Nylon 4:6
- Names: IUPAC name Poly[imino(1,6-dioxohexamethylene) iminotetramethylene]

Identifiers
- CAS Number: 50327-22-5;
- ChemSpider: none;
- ECHA InfoCard: 100.127.285

Properties
- Chemical formula: (C_{10}H_{18}N_{2}O_{2})_{n}
- Density: 1.19 g/mL (Quadrant Ertalon 46)
- Melting point: 290 °C; 554 °F; 563 K (Quadrant Ertalon 46)

= Nylon 46 =

Nylon 46 (nylon 4-6, nylon 4/6 or nylon 4,6, PA46, Polyamide 46) is a high heat resistant polyamide or nylon. Envalior (formerly DSM) is the only commercial supplier of this resin, which markets under the trade name Stanyl. Nylon 46 is an aliphatic polyamide formed by the polycondensation of two monomers, one containing 4 carbon atoms, 1,4-diaminobutane (putrescine), and the other 6 carbon atoms, adipic acid, which give nylon 46 its name. It has a higher melting point than nylon 6 or nylon 66 and mainly used in applications which must withstand high temperatures.

Nylon 46 withstands high loads and stresses at high temperatures and exposure to aggressive environments, and is therefore suitable for automotive applications.
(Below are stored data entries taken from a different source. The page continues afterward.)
-- ==== Sys2Proof/Proofs/StoreCommands.lean ====
section
/-!
PROOF. The update's commands that write CONTROL or a snapshot (spec/19_update_and_store.md R625, R629, R637, R638).
-/
namespace Sys2Proof.Machine

/-! ### A command of the update controller -/

theorem plainReg_updCmd : plainReg 8 0x200 0xF303FFFF = true := by decide +kernel

theorem controlWrite_updCmd {m : Nat} {v data : Word} {s : State} (hMaster : m = 0 ∨ m = 0x2000) (hIdle : s.updOp = none) :
    (controlWrite m 8 0x200 v data).run s = (updCmd m data [] 0).run ((setReg 8 0x200 v).run s) := by
  have hMay : (m == 0 || m == 0x2000) = true := by simpa using hMaster
  unfold controlWrite
  rw [run_look]
  simp only [Nat.reduceBEq, Bool.false_and, Bool.false_eq_true, if_false, beq_self_eq_true, Bool.and_self, if_true, hMay, Bool.not_true, hIdle, Option.isNone_none]
  rw [run_onlyIf_true _ _ rfl, run_andThen]

/-- What a command that the update controller has taken finds: its register beside, the state is as it was. -/
structure State.updating (s v : State) : Prop where
  commanded : s.commanded 8 0x200 v
  idle : v.updOp = none

/-- An idle update controller takes a command of PF0 or the main core; one that is gated needs room for its record. -/
theorem command_upd {i : Instr} {m op : Nat} {data : Word} {s : State} {E : State → Prop} (hWf : i.wellFormed = true) (hTakes : s.takesCmd m 8 = true)
    (hMaster : m = 0 ∨ m = 0x2000) (hIdle : s.updOp = none) (hOp : op < 16 ∧ op ≠ 4) (hRoom : op = 8 → s.jnlAwait < 61430)
    (hE : ∀ v, s.updating v → E ((updCmd m (withOp op data) [] 0).run v)) : ∃ t, command i (hostWrite m 8 0x200 15 (withOp op data)) s = .next t ∧ E t := by
  obtain ⟨hTakes, hEn⟩ := takesCmd_takes hTakes
  obtain ⟨d, hPlain, -, -⟩ := plainReg_decl plainReg_updCmd
  have hMay : (m == 0 || m == 0x2000) = true := by simpa using hMaster
  have hFull : s.gatedFull 8 (withOp op data).toNat = false := by
    rw [State.gatedFull, opcode_withOp hOp.1]
    by_cases hGated : op = 8
    · have := hRoom hGated
      simp [show ¬ 61440 ≤ s.jnlAwait by omega]
    · simp [hGated, hOp.2]
  refine command_tmAccepted hWf hTakes rfl hPlain ?_ fun v hv => ?_
  · simp [State.writeRefused, startsWork, hEn, hMay, hIdle, hFull]
  · have hIdle' : v.updOp = none := (hv.recorded.onlyIn .updOp (by decide)).symm.trans hIdle
    rw [regDo_control (by decide) (by decide) (.inr (hv.recorded.enabled (by decide) hEn)), controlWrite_updCmd hMaster hIdle']
    exact hE _ ⟨hv.commanded (by decide) _, hIdle'⟩

section Updating
variable {s v : State}

theorem State.updating.rd (h : s.updating v) {f : Fld} (hf : f.off < 65536 ∧ f.page ≠ 2 ∧ f.page ≠ 6 ∧ (f.page ≠ 8 ∨ f.off ≠ 0x200)) : v.rd f = s.rd f :=
  h.commanded.rd f hf.1 hf.2.1 hf.2.2.1 hf.2.2.2

theorem State.updating.storeQ (h : s.updating v) : v.storeQ = s.storeQ := (h.commanded.onlyIn .storeQ (by decide)).symm

theorem State.updating.ctlNext (h : s.updating v) : v.ctlNext = s.ctlNext := by
  have hCtl : s.ctl = v.ctl := h.commanded.onlyIn .ctl (by decide)
  rw [State.ctlNext, State.ctlNext, h.storeQ, hCtl]

theorem State.updating.updTarget (h : s.updating v) (data : Word) : v.updTarget data = s.updTarget data := by
  have hSlot : s.updSlot = v.updSlot := h.commanded.onlyIn .updSlot (by decide)
  rw [State.updTarget, State.updTarget, h.rd (by decide), h.ctlNext, hSlot]

theorem State.updating.snapSlotAt (h : s.updating v) (k : Nat) : v.snapSlotAt k = s.snapSlotAt k := by
  have hSame : s.snapSlot = v.snapSlot := h.commanded.onlyIn .snapSlot (by decide)
  rw [State.snapSlotAt, ← hSame]
  rfl

end Updating

/-- With no record waiting, CONTROL is as it will be left. -/
theorem State.ctlNext_empty {s : State} (h : s.storeQ = []) : s.ctlNext = s.ctl := by rw [State.ctlNext, h]; rfl

/-- The operation that a taken command runs. -/
theorem updCmd_run {m op : Nat} {data : Word} {v : State} (hOp : op < 16) (hIdle : v.updOp = none)
    (hPower : v.rd DEV_STAT.PF_WARN ≠ 1 ∨ [1, 2, 3, 4, 5, 8, 9, 10, 11].contains op = false) :
    (updCmd m (withOp op data) [] 0).run v = (if op == 0 then updEnds 0 0
      else if op == 1 then updBegin (withOp op data)
      else if op == 2 then updBlock (withOp op data) [] 0
      else if op == 3 then updVerify (withOp op data)
      else if op == 4 then updActivate m (withOp op data)
      else if op == 5 then updConfirm
      else if op == 6 then (if (v.ctlNext.slot v.ctlNext.boot).st == 4 then .andThen revertTrial (updStart { op := 6, waits := true }) else updEnds 6 1)
      else if op == 7 then updControl 7 0 0 (v.ctlNext.setSlot (v.updTarget (withOp op data)) {})
      else if op == 8 then updRevoke m (withOp op data)
      else if op == 9 then updSnapSave
      else if op == 10 then updSnapMark true (withOp op data)
      else if op == 11 then updSnapMark false (withOp op data)
      else updEnds op 1).run v := by
  have hGo : (v.rd DEV_STAT.PF_WARN == 1 && [1, 2, 3, 4, 5, 8, 9, 10, 11].contains op) = false := by
    rcases hPower with h | h
    · rw [beq_false_of_ne h, Bool.false_and]
    · rw [h, Bool.and_false]
  rw [updCmd, run_look]
  simp only [fieldOf_withOp hOp, hIdle, Option.isSome_none, Bool.false_eq_true, if_false, hGo]

/-- A record joins the store's queue and the command runs until it stands. -/
theorem updControl_queues (op after bits : Nat) (c : Control) (s : State) :
    ((updControl op after bits c).run s).storeQ = s.storeQ ++ [.control c bits after] ∧
      ((updControl op after bits c).run s).updOp = some { op := op, waits := true } ∧ ((updControl op after bits c).run s).rd UPD_CMD_STAT.BUSY = 1 := by
  refine ⟨rfl, rfl, ?_⟩
  exact (rd_setF_apart _ _ (by unfold Fld.apart; decide)).trans (rd_setF_fits _ (by decide))

/-! ### ABORT and REVOKE (R625, R629, R641) -/

theorem updAbort_queues {m k : Nat} {data : Word} {s : State} (hWf : Instr.wellFormed (.updAbort m data) = true) (hTakes : s.takesCmd m 8 = true)
    (hMaster : m = 0 ∨ m = 0x2000) (hIdle : s.updOp = none) (hEmpty : s.storeQ = []) (hk : k = s.updTarget data) :
    ∃ t, exec (.updAbort m data) s = .next t ∧ t.storeQ = [.control (s.ctl.setSlot k {}) 0 0] ∧ t.updOp = some { op := 7, waits := true } := by
  simp only [exec, execUpdAbort]
  refine command_upd hWf hTakes hMaster hIdle (by decide) (fun h => absurd h (by decide)) fun v hv => ?_
  have hTarget : v.updTarget (withOp 7 data) = k := by
    rw [hv.updTarget, hk, State.updTarget, State.updTarget, fieldOf_withOp_low _ _ (by decide)]
  have hRun : (updCmd m (withOp 7 data) [] 0).run v = (updControl 7 0 0 (s.ctl.setSlot k {})).run v := by
    rw [updCmd_run (by decide) hv.idle (.inr (by decide)), ← State.ctlNext_empty hEmpty, ← hv.ctlNext, hTarget]
    rfl
  obtain ⟨hQueue, hOp, -⟩ := updControl_queues 7 0 0 (s.ctl.setSlot k {}) v
  rw [hRun, hQueue, hOp, hv.storeQ, hEmpty]
  exact ⟨rfl, rfl⟩

/-- An open gate has no power-fail warning. -/
theorem powered_of_gateResult {s : State} (hGate : s.gateResult false = 0) : s.rd DEV_STAT.PF_WARN ≠ 1 := by
  intro hWarn
  rw [State.gateResult, hWarn] at hGate
  simp only [beq_self_eq_true, if_true] at hGate
  split_ifs at hGate

theorem updRevoke_queues {m k : Nat} {data : Word} {s : State} (hWf : Instr.wellFormed (.updRevoke m data) = true) (hTakes : s.takesCmd m 8 = true)
    (hMaster : m = 0 ∨ m = 0x2000) (hIdle : s.updOp = none) (hEmpty : s.storeQ = []) (hGate : s.gateResult false = 0) (hRoom : s.jnlAwait < 61430)
    (hk : k = fieldOf data 17 16) (hKey : k ≠ 0) :
    ∃ t, exec (.updRevoke m data) s = .next t ∧ t.storeQ = [.control { s.ctl with revoked := withBit s.ctl.revoked k true } 0 0] ∧
      t.updOp = some { op := 8, waits := true } := by
  simp only [exec, execUpdRevoke]
  refine command_upd hWf hTakes hMaster hIdle (by decide) (fun _ => hRoom) fun v hv => ?_
  have hGate' : v.gateResult false = 0 := (hv.commanded.gateResult hRoom (by omega) false).trans hGate
  have hKey' : fieldOf (withOp 8 data) 17 16 = k := (fieldOf_withOp_low _ _ (by decide)).trans hk.symm
  have hCtl : v.ctlNext = s.ctl := hv.ctlNext.trans (State.ctlNext_empty hEmpty)
  obtain ⟨r, hGated⟩ := gated_run (page := 8) (m := m) (op := 8) (arg := k) (result := 0)
    (p := updControl 8 0 0 { s.ctl with revoked := withBit s.ctl.revoked k true }) (hv.commanded.room hRoom)
  have hRun : (updCmd m (withOp 8 data) [] 0).run v = (updControl 8 0 0 { s.ctl with revoked := withBit s.ctl.revoked k true }).run ((recordLater r).run v) := by
    rw [updCmd_run (by decide) hv.idle (.inl (powered_of_gateResult hGate'))]
    simp only [Nat.reduceBEq, Bool.false_eq_true, if_false, if_true]
    rw [updRevoke, run_look]
    simp only [hGate', hKey', hCtl, bne_self_eq_false, Bool.false_eq_true, if_false, beq_false_of_ne hKey]
    rw [run_andThen, run_onlyIf_false (b := false) _ _ rfl]
    exact hGated.trans (run_onlyIf_true _ _ rfl)
  have hQueueKept : ((recordLater r).run v).storeQ = [] := by
    have hSame : v.storeQ = ((recordLater r).run v).storeQ := (keeps_recordLater (T := []) (List.Subset.refl recPieces) (List.Subset.refl recFlds)).same v .storeQ (by decide)
    rw [← hSame, hv.storeQ, hEmpty]
  obtain ⟨hQueue, hOp, -⟩ := updControl_queues 8 0 0 { s.ctl with revoked := withBit s.ctl.revoked k true } ((recordLater r).run v)
  rw [hRun, hQueue, hOp, hQueueKept]
  exact ⟨rfl, rfl⟩

/-! ### Snapshots (R638) -/

/-- A snapshot of a small configuration fits its slot. -/
theorem snapshotNow_fits {s v : State} (hv : s.updating v) (hStart : s.jnlSeq = 0) (hSmall : s.regs.length + s.units.length + s.tables.length < 2 ^ 20) :
    ¬ 320 * 2 ^ 20 < 8 * (v.snapshotNow.regs.length + v.snapshotNow.units.length) + 232 * v.snapshotNow.tables.length := by
  have hUnits : s.units = v.units := hv.commanded.onlyIn .units (by decide)
  have hTables : s.tables = v.tables := hv.commanded.onlyIn .tables (by decide)
  have hRegsLe := hv.commanded.regs hStart
  have hR : v.snapshotNow.regs.length ≤ v.regs.length := by
    simp only [State.snapshotNow, List.length_map]
    exact List.length_filter_le _ _
  have hU : v.snapshotNow.units.length ≤ v.units.length := by
    simp only [State.snapshotNow, List.length_map]
    exact List.length_filter_le _ _
  have hT : v.snapshotNow.tables.length ≤ v.tables.length := List.length_filterMap_le _ _
  rw [← hUnits] at hU
  rw [← hTables] at hT
  omega

theorem updSnapSave_queues {m k : Nat} {data : Word} {s : State} (hWf : Instr.wellFormed (.updSnapSave m data) = true) (hTakes : s.takesCmd m 8 = true)
    (hMaster : m = 0 ∨ m = 0x2000) (hIdle : s.updOp = none) (hPower : s.rd DEV_STAT.PF_WARN = 0) (hStart : s.jnlSeq = 0)
    (hSmall : s.regs.length + s.units.length + s.tables.length < 2 ^ 20) (hk : k = if bitOf s.ctlNext.marked 0 then 1 else 0) :
    ∃ t, exec (.updSnapSave m data) s = .next t ∧ t.storeQ.length = s.storeQ.length + 1 ∧
      (match t.storeQ.getLast? with | some (.snap j _) => j == k | _ => false) ∧ t.updOp = some { op := 9, waits := true } := by
  simp only [exec, execUpdSnapSave]
  refine command_upd hWf hTakes hMaster hIdle (by decide) (fun h => absurd h (by decide)) fun v hv => ?_
  have hPower' : v.rd DEV_STAT.PF_WARN = 0 := (hv.rd (by decide)).trans hPower
  have hRun : (updCmd m (withOp 9 data) [] 0).run v = (Prog.andThen (storePush (.snap k v.snapshotNow)) (updStart { op := 9, waits := true })).run v := by
    rw [updCmd_run (by decide) hv.idle (.inl (by omega))]
    simp only [Nat.reduceBEq, Bool.false_eq_true, if_false, if_true]
    rw [updSnapSave, run_look, hv.ctlNext, ← hk, if_neg (snapshotNow_fits hv hStart hSmall)]
  have hQueue : ((updCmd m (withOp 9 data) [] 0).run v).storeQ = s.storeQ ++ [.snap k v.snapshotNow] := by
    rw [hRun, ← hv.storeQ]
    rfl
  rw [hQueue, List.length_append, List.getLast?_concat]
  exact ⟨rfl, beq_self_eq_true k, by rw [hRun]; rfl⟩

theorem updSnapMark_marks {m k : Nat} {data : Word} {s : State} (hWf : Instr.wellFormed (.updSnapMark m data) = true) (hTakes : s.takesCmd m 8 = true)
    (hMaster : m = 0 ∨ m = 0x2000) (hIdle : s.updOp = none) (hPower : s.rd DEV_STAT.PF_WARN = 0) (hEmpty : s.storeQ = []) (hk : k = fieldOf data 24 24)
    (hHeld : (s.snapSlotAt k).isSome = true) :
    ∃ t, exec (.updSnapMark m data) s = .next t ∧ t.storeQ = [.control { s.ctl with marked := 2 ^ k } 0 0] ∧ t.updOp = some { op := 10, waits := true } := by
  simp only [exec, execUpdSnapMark]
  refine command_upd hWf hTakes hMaster hIdle (by decide) (fun h => absurd h (by decide)) fun v hv => ?_
  have hPower' : v.rd DEV_STAT.PF_WARN = 0 := (hv.rd (by decide)).trans hPower
  have hSlot : fieldOf (withOp 10 data) 24 24 = k := (fieldOf_withOp_low _ _ (by decide)).trans hk.symm
  have hThere : (true && (v.snapSlotAt k).isNone) = false := by
    rw [hv.snapSlotAt, Bool.true_and]
    exact Option.isNone_eq_false_iff.mpr hHeld
  have hRun : (updCmd m (withOp 10 data) [] 0).run v = (updControl 10 0 0 { s.ctl with marked := 2 ^ k }).run v := by
    rw [updCmd_run (by decide) hv.idle (.inl (by omega))]
    simp only [Nat.reduceBEq, Bool.false_eq_true, if_false, if_true]
    rw [updSnapMark, run_look]
    simp only [hSlot, hThere, Bool.false_eq_true, if_false, if_true, hv.ctlNext.trans (State.ctlNext_empty hEmpty)]
  obtain ⟨hQueue, hOp, -⟩ := updControl_queues 10 0 0 { s.ctl with marked := 2 ^ k } v
  rw [hRun, hQueue, hOp, hv.storeQ, hEmpty]
  exact ⟨rfl, rfl⟩

theorem updSnapClear_clears {m k : Nat} {data : Word} {s : State} (hWf : Instr.wellFormed (.updSnapClear m data) = true) (hTakes : s.takesCmd m 8 = true)
    (hMaster : m = 0 ∨ m = 0x2000) (hIdle : s.updOp = none) (hPower : s.rd DEV_STAT.PF_WARN = 0) (hEmpty : s.storeQ = []) (hk : k = fieldOf data 24 24) :
    ∃ t, exec (.updSnapClear m data) s = .next t ∧ t.storeQ = [.control { s.ctl with marked := withBit s.ctl.marked k false } 0 0] ∧ t.rd UPD_CMD_STAT.BUSY = 1 := by
  simp only [exec, execUpdSnapClear]
  refine command_upd hWf hTakes hMaster hIdle (by decide) (fun h => absurd h (by decide)) fun v hv => ?_
  have hPower' : v.rd DEV_STAT.PF_WARN = 0 := (hv.rd (by decide)).trans hPower
  have hSlot : fieldOf (withOp 11 data) 24 24 = k := (fieldOf_withOp_low _ _ (by decide)).trans hk.symm
  have hRun : (updCmd m (withOp 11 data) [] 0).run v = (updControl 11 0 0 { s.ctl with marked := withBit s.ctl.marked k false }).run v := by
    rw [updCmd_run (by decide) hv.idle (.inl (by omega))]
    simp only [Nat.reduceBEq, Bool.false_eq_true, if_false, if_true]
    rw [updSnapMark, run_look]
    simp only [hSlot, Bool.false_and, Bool.false_eq_true, if_false, hv.ctlNext.trans (State.ctlNext_empty hEmpty)]
  obtain ⟨hQueue, -, hBusy⟩ := updControl_queues 11 0 0 { s.ctl with marked := withBit s.ctl.marked k false } v
  rw [hRun, hQueue, hBusy, hv.storeQ, hEmpty]
  exact ⟨rfl, rfl⟩

/-- Settles O28, command by command: each queues its record after the record of its own write. -/
theorem updateAbortAndSnapshots : Obligations.UpdateAbortAndSnapshots := by
  unfold Obligations.UpdateAbortAndSnapshots
  exact ⟨fun _ _ _ _ hWf hTakes hMaster hIdle hEmpty hk => updAbort_queues hWf hTakes hMaster hIdle hEmpty hk,
    fun _ _ _ _ hWf hTakes hMaster hIdle hEmpty hGate hRoom hk hKey => updRevoke_queues hWf hTakes hMaster hIdle hEmpty hGate hRoom hk hKey,
    fun _ _ _ _ hWf hTakes hMaster hIdle hPower hStart hSmall hk => updSnapSave_queues hWf hTakes hMaster hIdle hPower hStart hSmall hk,
    fun _ _ _ _ hWf hTakes hMaster hIdle hPower hEmpty hk hHeld => updSnapMark_marks hWf hTakes hMaster hIdle hPower hEmpty hk hHeld,
    fun _ _ _ _ hWf hTakes hMaster hIdle hPower hEmpty hk => updSnapClear_clears hWf hTakes hMaster hIdle hPower hEmpty hk⟩

end Sys2Proof.Machine
end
Typical applications are to be found in the engine and transmission, engine-management, air-inlet, brake, air cooling and electronic systems. Many automotive components have also been produced in nylon 46, because of its excellent creep resistance, toughness and good wear characteristics. As a result of its intrinsic properties nylon 46 has been successfully applied in the following applications and electronics and electrical end-markets.

== Development ==
As early as the 1930s, when Wallace Carothers produced Nylon for the first time, he noticed nylon 46 has a melting point (Tm) of 278 °C. Due to the intra-molecular deamination of butanediamine to produce pyrrole during heating, the molecular weight growth becomes difficult because pyrrole acts as a terminator in polycondensation. Without precise control over polymerization processes, one can only get a dark color low molecular weight oligomer without any commercial value. When he discovered the more valuable nylon 66, the development of nylon 46 was shelved.

In 1977, pale to white high-molecular-weight nylon 46 (Mw = 45,000, inherent viscosity 2.09 in 98% formic acid at 30 °C) was produced through a solid-state polymerization (SSP) technique by Gaymans et al., which gave hope to industrialization of nylon 46.

DSM cooperated with Twente University of Technology to accomplish the commercialization of nylon 46 in May 1984, and DSM announced that it had mastered the industrialized process of nylon 46. In late 1985, a 150 t/a pilot-plant was built; in 1990, a nylon 46 full scale plant was run in Geleen, The Netherlands. According to patents and the literature, one can conclude that the color of the product is key to the industrialization of nylon 46.

== Chemical Reaction of Producing Nylon 6:6 ==
It's a condensation polymer. In condensation polymerization reactions, when monomer molecules are joined together, smaller molecules are removed. Heating adipic acid with hexamethylenediamine in the presence of rutile produces nylon 6:6.

== Chemical properties ==
Although there are similarities between the molecular structure of nylon 46 and that of nylon 66, the higher number of amide groups per given chain length and the more symmetrical chain structure of nylon 46 result in the higher melting temperature of 295 °C, a higher crystallinity, and a faster rate of crystallization.

Nylon 46's crystallinity is approximately 70%, compared with 50% for nylon 66. This results in a high heat distortion temperature of 190 °C for unreinforced nylon 46 and 290 °C for glass fiber reinforced nylon 46.

These features give nylon 46 a technical edge over other engineering plastics like polyamide 6 and 66, polyesters and semi-aromatic polyamides (PPAs) with regard to heat resistance, mechanical properties at elevated temperatures, wear and friction behavior. Due to an advantage in cycle-time, improved processing economics, nylon 46 has significant characteristics of a high amide group concentration and a high rigidity of molecular chain, leading to a high degree of crystallization, good rigidity at high temperature and higher water-absorption.